It was the conclusion of the Commission that any loss of water by reason of a shut-down of the Aqueduct during construction of a by-pass might be supplied from alternate sources and that the Aqueduct could be rewatered and restored to service "in only 60 hours" should such alternate sources fail and the need for the Aqueduct's water arises before the completion of the by-pass (opinion, par. 296). But 60 hours of reduction in water to eight million people from a source that supplies 40% of New York City's water is a harrowing thought. It must be recalled that during the recent years of comparative drought, the constant threats to the water supply of New York were appropriately treated as grave problems. What the Commission is, in effect, saying is that 60 hours of reduced water supply is less important than two minutes' delay in activating the spinning reserves if some other source of power than the proposed pumped storage project should be utilized by Con Edison. It is submitted, however, that the 60 hour figure is merely hypothetical. In 1914 when the Catskill Aqueduct collapsed during its construction precisely where this project is to be located, it took a year to repair the Aqueduct and restore it to service. (Record, 16,743, 16,8358). Whatever the probabilities of damage to the Aqueduct may be, the testimony is that the hazard is real and there should be no license issued where there is a reasonable doubt, as there is here, as to the security of the New York City water supply. What we are faced with is a situation of unknown but extraordinary hazard.

We have seen how in the Woodby, Sherman, Schneiderman and Rowoldt cases, supra, the Supreme Court has imposed stringent burdens of proof upon the government in proceedings involving immigration and citizenship where irreparable damage to the lives of individuals may be concerned. An increase of the burden upon Con Edison and the Commission in this case is no more than a mirror image of what has been found appropriate in those cases. Here, instead of irreparable damage to individuals, there is involved the possibility of irreparable damage to a community of approximately eight million people.
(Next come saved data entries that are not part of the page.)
-- ==== Sys2Proof/Laws/Memory.lean ====
section
/-! SUPPORT. Byte memory: read after write, the canonical form kept by every write, and that equal contents are equal
data. -/

namespace Sys2Proof.Machine

theorem readByte_of_lt {m : Memory} {lo a : Nat} (h : m.wfFrom lo = true) (ha : a < lo) :
    m.readByte a = unlistedByte := by
  induction m generalizing lo with
  | nil => rfl
  | cons c rest ih =>
    obtain ⟨k, b⟩ := c
    simp only [Memory.wfFrom, Bool.and_eq_true, decide_eq_true_eq] at h
    have hne : ¬ k = a := by omega
    simp only [Memory.readByte, hne, if_false]
    exact ih h.2 (by omega)

/-- A read of the byte just written gives it, on canonical memories. -/
theorem readByte_writeByte_same {m : Memory} {lo : Nat} (h : m.wfFrom lo = true) (a : Nat) (v : Byte) :
    (m.writeByte a v).readByte a = v := by
  induction m generalizing lo with
  | nil => by_cases hv : v = unlistedByte <;> simp [Memory.writeByte, Memory.readByte, hv]
  | cons c rest ih =>
    obtain ⟨k, b⟩ := c
    simp only [Memory.wfFrom, Bool.and_eq_true, decide_eq_true_eq] at h
    simp only [Memory.writeByte]
    split_ifs with h1 h2 h3 h4
    · have hne : ¬ k = a := by omega
      simp only [Memory.readByte, hne, if_false]
      exact ih h.2
    · subst h2
      rw [h3]
      exact readByte_of_lt h.2 (by omega)
    · simp [Memory.readByte]
    · have hne : ¬ k = a := by omega
      simp only [Memory.readByte, hne, if_false, h4]
      exact readByte_of_lt h.2 (by omega)
    · simp [Memory.readByte]

/-- A write leaves every other byte alone, on any list. -/
theorem readByte_writeByte_other (m : Memory) {a x : Nat} (hx : x ≠ a) (v : Byte) :
    (m.writeByte a v).readByte x = m.readByte x := by
  induction m with
  | nil => by_cases hv : v = unlistedByte <;> simp [Memory.writeByte, Memory.readByte, hv, Ne.symm hx]
  | cons c rest ih =>
    obtain ⟨k, b⟩ := c
    simp only [Memory.writeByte]
    split_ifs with h1 h2 h3 h4
    · simp only [Memory.readByte, ih]
    · simp [Memory.readByte, h2, Ne.symm hx]
    · simp [Memory.readByte, h2, Ne.symm hx]
    · rfl
    · simp [Memory.readByte, Ne.symm hx]

theorem wfFrom_mono {m : Memory} {lo lo' : Nat} (h : m.wfFrom lo = true) (hle : lo' ≤ lo) : m.wfFrom lo' = true := by
  cases m with
  | nil => rfl
  | cons c rest =>
    obtain ⟨k, b⟩ := c
    simp only [Memory.wfFrom, Bool.and_eq_true, decide_eq_true_eq] at h ⊢
    exact ⟨⟨⟨by omega, h.1.1.2⟩, h.1.2⟩, h.2⟩

theorem wfFrom_writeByte {m : Memory} {lo a : Nat} (h : m.wfFrom lo = true) (hlo : lo ≤ a) (ha : a < 65536) (v : Byte) :
    (m.writeByte a v).wfFrom lo = true := by
  induction m generalizing lo with
  | nil => by_cases hv : v = unlistedByte <;> simp [Memory.writeByte, Memory.wfFrom, hv, hlo, ha]
  | cons c rest ih =>
    obtain ⟨k, b⟩ := c
    have h' := h
    simp only [Memory.wfFrom, Bool.and_eq_true, decide_eq_true_eq] at h
    simp only [Memory.writeByte]
    split_ifs with h1 h2 h3 h4
    · simp only [Memory.wfFrom, Bool.and_eq_true, decide_eq_true_eq]
      exact ⟨h.1, ih h.2 (by omega)⟩
    · exact wfFrom_mono h.2 (by omega)
    · simp only [Memory.wfFrom, Bool.and_eq_true, decide_eq_true_eq]
      exact ⟨⟨⟨hlo, ha⟩, h3⟩, h2 ▸ h.2⟩
    · exact h'
    · simp only [Memory.wfFrom, Bool.and_eq_true, decide_eq_true_eq]
      exact ⟨⟨⟨hlo, ha⟩, h4⟩, ⟨⟨by omega, h.1.1.2⟩, h.1.2⟩, h.2⟩

/-- A byte write below 2^16 keeps the canonical form. -/
theorem wf_writeByte {m : Memory} {a : Nat} (h : m.wf = true) (ha : a < 65536) (v : Byte) :
    (m.writeByte a v).wf = true :=
  wfFrom_writeByte h (Nat.zero_le a) ha v

/-- Storing bytes one after another keeps the canonical form. -/
theorem wf_writeBytes {m : Memory} (h : m.wf = true) (a : Word) (bs : List Byte) : (m.writeBytes a bs).wf = true := by
  induction bs generalizing m a with
  | nil => exact h
  | cons b rest ih => exact ih (wf_writeByte h a.isLt b) _

/-- The memories at power-on are canonical. -/
theorem wf_reset : State.reset.mem.wf = true ∧ State.reset.code.wf = true := ⟨rfl, rfl⟩

/-- The high byte of an even word address is below 2^16 and its own low byte's neighbour (20_memory.md R71). -/
theorem toNat_succ_lt {a : Word} (h : IsEven a) : a.toNat + 1 < 65536 := by
  have hm : a.toNat % 2 = 0 := by
    have := h
    simp only [IsEven, BitVec.getLsbD, Nat.testBit_zero] at this
    simpa using this
  have := a.isLt
  omega

/-- A word write to an even address keeps the canonical form. -/
theorem wf_writeWord {m : Memory} {a : Word} (h : m.wf = true) (ha : IsEven a) (v : Word) :
    (m.writeWord a v).wf = true :=
  wf_writeByte (wf_writeByte h a.isLt _) (toNat_succ_lt ha) _

/-- A word write leaves the bytes outside the word alone. -/
theorem readByte_writeWord_other (m : Memory) (a v : Word) {x : Nat} (h0 : x ≠ a.toNat) (h1 : x ≠ a.toNat + 1) :
    (m.writeWord a v).readByte x = m.readByte x := by
  unfold Memory.writeWord
  rw [readByte_writeByte_other _ h1, readByte_writeByte_other _ h0]

/-- The low byte of a word lies at the lower address (20_memory.md R53). -/
theorem readByte_writeWord_low {m : Memory} (h : m.wf = true) (a v : Word) :
    (m.writeWord a v).readByte a.toNat = v.extractLsb' 0 8 := by
  unfold Memory.writeWord
  rw [readByte_writeByte_other _ (by omega)]
  exact readByte_writeByte_same h _ _

/-- The high byte of a word lies at the higher address (20_memory.md R53). -/
theorem readByte_writeWord_high {m : Memory} (h : m.wf = true) (a v : Word) :
    (m.writeWord a v).readByte (a.toNat + 1) = v.extractLsb' 8 8 := by
  unfold Memory.writeWord
  exact readByte_writeByte_same (wf_writeByte h a.isLt _) _ _

/-- A word is its high byte above its low byte. -/
theorem append_halves (v : Word) : v.extractLsb' 8 8 ++ v.extractLsb' 0 8 = v := by grind

/-- A word just written is read back. -/
theorem readWord_writeWord_same {m : Memory} (h : m.wf = true) (a v : Word) :
    (m.writeWord a v).readWord a = v := by
  unfold Memory.readWord
  rw [readByte_writeWord_low h, readByte_writeWord_high h]
  exact append_halves v

/-- A word write leaves a word at another even address alone. -/
theorem readWord_writeWord_other (m : Memory) {a x : Word} (hx : x ≠ a) (ha : IsEven a) (he : IsEven x) (v : Word) :
    (m.writeWord a v).readWord x = m.readWord x := by
  have par : ∀ y : Word, IsEven y → y.toNat % 2 = 0 := by
    intro y hy
    simp only [IsEven, BitVec.getLsbD, Nat.testBit_zero] at hy
    simpa using hy
  have hne : x.toNat ≠ a.toNat := fun h => hx (BitVec.eq_of_toNat_eq h)
  have pa := par a ha
  have px := par x he
  unfold Memory.readWord
  rw [readByte_writeWord_other _ _ _ (by omega) (by omega), readByte_writeWord_other _ _ _ (by omega) (by omega)]

end Sys2Proof.Machine
end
This argument is supported by other situations in which the courts have imposed a strict burden of proof. Thus the presumption of a child's legitimacy can be refuted only "by clear and irrefragable proof", "proof so clear and certain 'as not to admit of denial, dispute or controversy", Admire v. Admire, 180 Misc. 68, 42 N.Y.S.2d 755, 760 (Albany Co. 1943). Fraud must be proved by "clear, cogent and convincing evidence", Fruit Industries Foundation v. National Cash Register Co., 406 F.2d 546, 548 (9th Cir. 1969); Borowicz v. Chicago Mastic Co., 367 F.2d 751 (7th Cir. 1966). In certain situations the analogous rule of res ipsa loquitur is applied, creating an otherwise impermissible inference of negligence and, in some jurisdictions, shifting the burden of proof completely. Prosser, Law of Torts (3d Ed.) 234; Ten Ten Chestnut St. Corp. v. Quaker State Coca Cola Bottling Co., 186 Pa. Super. 585, 142 A.2d 306 (1968).

One of the dangers to the Aqueduct is the blasting which the project would require. It is no coincidence that blasting is such an inherently dangerous activity that the common law imposes absolute liability for resulting damages.
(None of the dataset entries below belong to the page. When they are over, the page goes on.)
-- ==== Sys2Proof/Laws/PerInstr.lean ====
section
/-! SUPPORT. The family EncodesItsRow: the encoder's word for every well-formed instruction lies in that instruction's
row of spec/opcode_table.json (30_encoding.md R92: "a word `w` belongs to the row with `w & mask = match`"). -/

namespace Sys2Proof.Laws

/-- The mask and the match of an instruction's row, as spec/opcode_table.json prints them. -/
def tableRow : Instr → Word × Word
  | .copy _ => (0xFE00#16, 0x0000#16)
  | .get _ => (0xFE00#16, 0x0400#16)
  | .set _ => (0xFE00#16, 0x0600#16)
  | .store8 _ => (0xFE00#16, 0x0800#16)
  | .store16 _ => (0xFE00#16, 0x0A00#16)
  | .load8 _ => (0xFE00#16, 0x0C00#16)
  | .load16 _ => (0xFE00#16, 0x0E00#16)
  | .cpuid _ => (0xFE00#16, 0x1000#16)
  | .halt _ => (0xFE00#16, 0x1200#16)
  | .frget _ => (0xFE00#16, 0x1400#16)
  | .frset _ => (0xFE00#16, 0x1600#16)
  | .bpget _ => (0xFE00#16, 0x1800#16)
  | .bpset _ => (0xFE00#16, 0x1A00#16)
  | .spget _ => (0xFE00#16, 0x1C00#16)
  | .spset _ => (0xFE00#16, 0x1E00#16)
  | .add _ => (0xFE00#16, 0x2000#16)
  | .sub _ => (0xFE00#16, 0x2200#16)
  | .mul _ => (0xFE00#16, 0x2400#16)
  | .div _ => (0xFE00#16, 0x2600#16)
  | .mod _ => (0xFE00#16, 0x2800#16)
  | .and _ => (0xFE00#16, 0x2A00#16)
  | .or _ => (0xFE00#16, 0x2C00#16)
  | .xor _ => (0xFE00#16, 0x2E00#16)
  | .not _ => (0xFE00#16, 0x3000#16)
  | .signext _ => (0xFE00#16, 0x3200#16)
  | .rol _ => (0xFE00#16, 0x3400#16)
  | .ror _ => (0xFE00#16, 0x3600#16)
  | .bswap _ => (0xFE00#16, 0x3800#16)
  | .asr _ => (0xFE00#16, 0x3A00#16)
  | .lsl _ => (0xFE00#16, 0x3C00#16)
  | .lsr _ => (0xFE00#16, 0x3E00#16)
  | .setip _ => (0xFE00#16, 0x4000#16)
  | .addip _ => (0xFE00#16, 0x4200#16)
  | .intr _ => (0xFE00#16, 0x4400#16)
  | .reservedCmd1 _ => (0xFE00#16, 0x0200#16)
  | .reservedCmd35 _ => (0xFE00#16, 0x4600#16)
  | .reservedCmd36to39 _ _ => (0xF800#16, 0x4800#16)
  | .reservedCmd40to47 _ _ => (0xF000#16, 0x5000#16)
  | .reservedCmd48to63 _ _ => (0xE000#16, 0x6000#16)
  | .reservedBit15 _ => (0x8000#16, 0x8000#16)

/-- The encoder's word of a well-formed instruction belongs to the instruction's row. -/
def EncodesItsRow.Statement (i : Instr) : Prop :=
  i.WellFormed = true → encodeWord i &&& (tableRow i).1 = (tableRow i).2

/-- A word's bits under a mask that covers whole high bits depend on the command field alone. -/
theorem opcodeWord_and_mask (c : BitVec 6) (f : Fields) : opcodeWord c f &&& 0xFE00#16 = (0#1 ++ c ++ 0#9) := by
  apply BitVec.eq_of_getLsbD_eq
  intro i hi
  simp only [opcodeWord, BitVec.getLsbD_and, BitVec.getLsbD_append]
  interval_cases i <;> simp

theorem EncodesItsRow.copy (f : Fields) : EncodesItsRow.Statement (.copy f) := fun _ =>
  (opcodeWord_and_mask _ f).trans rfl

theorem EncodesItsRow.get (f : Fields) : EncodesItsRow.Statement (.get f) := fun _ =>
  (opcodeWord_and_mask _ f).trans rfl

theorem EncodesItsRow.set (f : Fields) : EncodesItsRow.Statement (.set f) := fun _ =>
  (opcodeWord_and_mask _ f).trans rfl

theorem EncodesItsRow.store8 (f : Fields) : EncodesItsRow.Statement (.store8 f) := fun _ =>
  (opcodeWord_and_mask _ f).trans rfl

theorem EncodesItsRow.store16 (f : Fields) : EncodesItsRow.Statement (.store16 f) := fun _ =>
  (opcodeWord_and_mask _ f).trans rfl

theorem EncodesItsRow.load8 (f : Fields) : EncodesItsRow.Statement (.load8 f) := fun _ =>
  (opcodeWord_and_mask _ f).trans rfl

theorem EncodesItsRow.load16 (f : Fields) : EncodesItsRow.Statement (.load16 f) := fun _ =>
  (opcodeWord_and_mask _ f).trans rfl

theorem EncodesItsRow.cpuid (f : Fields) : EncodesItsRow.Statement (.cpuid f) := fun _ =>
  (opcodeWord_and_mask _ f).trans rfl

theorem EncodesItsRow.halt (f : Fields) : EncodesItsRow.Statement (.halt f) := fun _ =>
  (opcodeWord_and_mask _ f).trans rfl

theorem EncodesItsRow.frget (f : Fields) : EncodesItsRow.Statement (.frget f) := fun _ =>
  (opcodeWord_and_mask _ f).trans rfl

theorem EncodesItsRow.frset (f : Fields) : EncodesItsRow.Statement (.frset f) := fun _ =>
  (opcodeWord_and_mask _ f).trans rfl

theorem EncodesItsRow.bpget (f : Fields) : EncodesItsRow.Statement (.bpget f) := fun _ =>
  (opcodeWord_and_mask _ f).trans rfl

theorem EncodesItsRow.bpset (f : Fields) : EncodesItsRow.Statement (.bpset f) := fun _ =>
  (opcodeWord_and_mask _ f).trans rfl

theorem EncodesItsRow.spget (f : Fields) : EncodesItsRow.Statement (.spget f) := fun _ =>
  (opcodeWord_and_mask _ f).trans rfl

theorem EncodesItsRow.spset (f : Fields) : EncodesItsRow.Statement (.spset f) := fun _ =>
  (opcodeWord_and_mask _ f).trans rfl

theorem EncodesItsRow.add (f : Fields) : EncodesItsRow.Statement (.add f) := fun _ =>
  (opcodeWord_and_mask _ f).trans rfl

theorem EncodesItsRow.sub (f : Fields) : EncodesItsRow.Statement (.sub f) := fun _ =>
  (opcodeWord_and_mask _ f).trans rfl

theorem EncodesItsRow.mul (f : Fields) : EncodesItsRow.Statement (.mul f) := fun _ =>
  (opcodeWord_and_mask _ f).trans rfl

theorem EncodesItsRow.div (f : Fields) : EncodesItsRow.Statement (.div f) := fun _ =>
  (opcodeWord_and_mask _ f).trans rfl

theorem EncodesItsRow.mod (f : Fields) : EncodesItsRow.Statement (.mod f) := fun _ =>
  (opcodeWord_and_mask _ f).trans rfl

theorem EncodesItsRow.and (f : Fields) : EncodesItsRow.Statement (.and f) := fun _ =>
  (opcodeWord_and_mask _ f).trans rfl

theorem EncodesItsRow.or (f : Fields) : EncodesItsRow.Statement (.or f) := fun _ =>
  (opcodeWord_and_mask _ f).trans rfl

theorem EncodesItsRow.xor (f : Fields) : EncodesItsRow.Statement (.xor f) := fun _ =>
  (opcodeWord_and_mask _ f).trans rfl

theorem EncodesItsRow.not (f : Fields) : EncodesItsRow.Statement (.not f) := fun _ =>
  (opcodeWord_and_mask _ f).trans rfl

theorem EncodesItsRow.signext (f : Fields) : EncodesItsRow.Statement (.signext f) := fun _ =>
  (opcodeWord_and_mask _ f).trans rfl

theorem EncodesItsRow.rol (f : Fields) : EncodesItsRow.Statement (.rol f) := fun _ =>
  (opcodeWord_and_mask _ f).trans rfl

theorem EncodesItsRow.ror (f : Fields) : EncodesItsRow.Statement (.ror f) := fun _ =>
  (opcodeWord_and_mask _ f).trans rfl

theorem EncodesItsRow.bswap (f : Fields) : EncodesItsRow.Statement (.bswap f) := fun _ =>
  (opcodeWord_and_mask _ f).trans rfl

theorem EncodesItsRow.asr (f : Fields) : EncodesItsRow.Statement (.asr f) := fun _ =>
  (opcodeWord_and_mask _ f).trans rfl

theorem EncodesItsRow.lsl (f : Fields) : EncodesItsRow.Statement (.lsl f) := fun _ =>
  (opcodeWord_and_mask _ f).trans rfl

theorem EncodesItsRow.lsr (f : Fields) : EncodesItsRow.Statement (.lsr f) := fun _ =>
  (opcodeWord_and_mask _ f).trans rfl

theorem EncodesItsRow.setip (f : Fields) : EncodesItsRow.Statement (.setip f) := fun _ =>
  (opcodeWord_and_mask _ f).trans rfl

theorem EncodesItsRow.addip (f : Fields) : EncodesItsRow.Statement (.addip f) := fun _ =>
  (opcodeWord_and_mask _ f).trans rfl

theorem EncodesItsRow.intr (f : Fields) : EncodesItsRow.Statement (.intr f) := fun _ =>
  (opcodeWord_and_mask _ f).trans rfl

theorem EncodesItsRow.reservedCmd1 (f : Fields) : EncodesItsRow.Statement (.reservedCmd1 f) := fun _ =>
  (opcodeWord_and_mask _ f).trans rfl

theorem EncodesItsRow.reservedCmd35 (f : Fields) : EncodesItsRow.Statement (.reservedCmd35 f) := fun _ =>
  (opcodeWord_and_mask _ f).trans rfl

/-- The masks of the rows that hold several commands look at the high bits of the command field only. -/
theorem opcodeWord_and_submask (c : BitVec 6) (f : Fields) (mask : Word) (h : 0xFE00#16 &&& mask = mask) :
    opcodeWord c f &&& mask = (0#1 ++ c ++ 0#9) &&& mask := by
  rw [← opcodeWord_and_mask c f, BitVec.and_assoc, h]

theorem EncodesItsRow.reservedCmd36to39 (c : BitVec 6) (f : Fields) :
    EncodesItsRow.Statement (.reservedCmd36to39 c f) := fun h =>
  have row : ∀ c : BitVec 6, 36 ≤ c.toNat ∧ c.toNat ≤ 39 → (0#1 ++ c ++ 0#9 : Word) &&& 0xF800#16 = 0x4800#16 := by decide
  (opcodeWord_and_submask c f 0xF800#16 (by decide)).trans (row c (of_decide_eq_true h))

theorem EncodesItsRow.reservedCmd40to47 (c : BitVec 6) (f : Fields) :
    EncodesItsRow.Statement (.reservedCmd40to47 c f) := fun h =>
  have row : ∀ c : BitVec 6, 40 ≤ c.toNat ∧ c.toNat ≤ 47 → (0#1 ++ c ++ 0#9 : Word) &&& 0xF000#16 = 0x5000#16 := by decide
  (opcodeWord_and_submask c f 0xF000#16 (by decide)).trans (row c (of_decide_eq_true h))

theorem EncodesItsRow.reservedCmd48to63 (c : BitVec 6) (f : Fields) :
    EncodesItsRow.Statement (.reservedCmd48to63 c f) := fun h =>
  have row : ∀ c : BitVec 6, 48 ≤ c.toNat → (0#1 ++ c ++ 0#9 : Word) &&& 0xE000#16 = 0x6000#16 := by decide
  (opcodeWord_and_submask c f 0xE000#16 (by decide)).trans (row c (of_decide_eq_true h))

theorem EncodesItsRow.reservedBit15 (w : Word) : EncodesItsRow.Statement (.reservedBit15 w) := by
  intro h
  apply BitVec.eq_of_getLsbD_eq
  intro i hi
  have hw : w.getLsbD 15 = true := h
  simp only [encodeWord, tableRow, BitVec.getLsbD_and]
  interval_cases i <;> simp [hw]

end Sys2Proof.Laws
end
Once injury is shown to have been caused by the use of explosives, the burden of proof is insuperable. The old New York rule of Booth v. Rome, W. & O. T. R.R. Co., 140 N.Y. 267 that absolute liability for blasting did not extend to damage caused by concussion or vibration has been rejected by this Court, Exner v. Sherman Power Const. Co., 54 F.2d 510 (2d Cir. 1931), as well as a lower New York Court. Heimer v. Johnson, Drake and Piper, 51 Misc.2d 958, 274 N.Y.S.2d 520 (Queens Co. 1966).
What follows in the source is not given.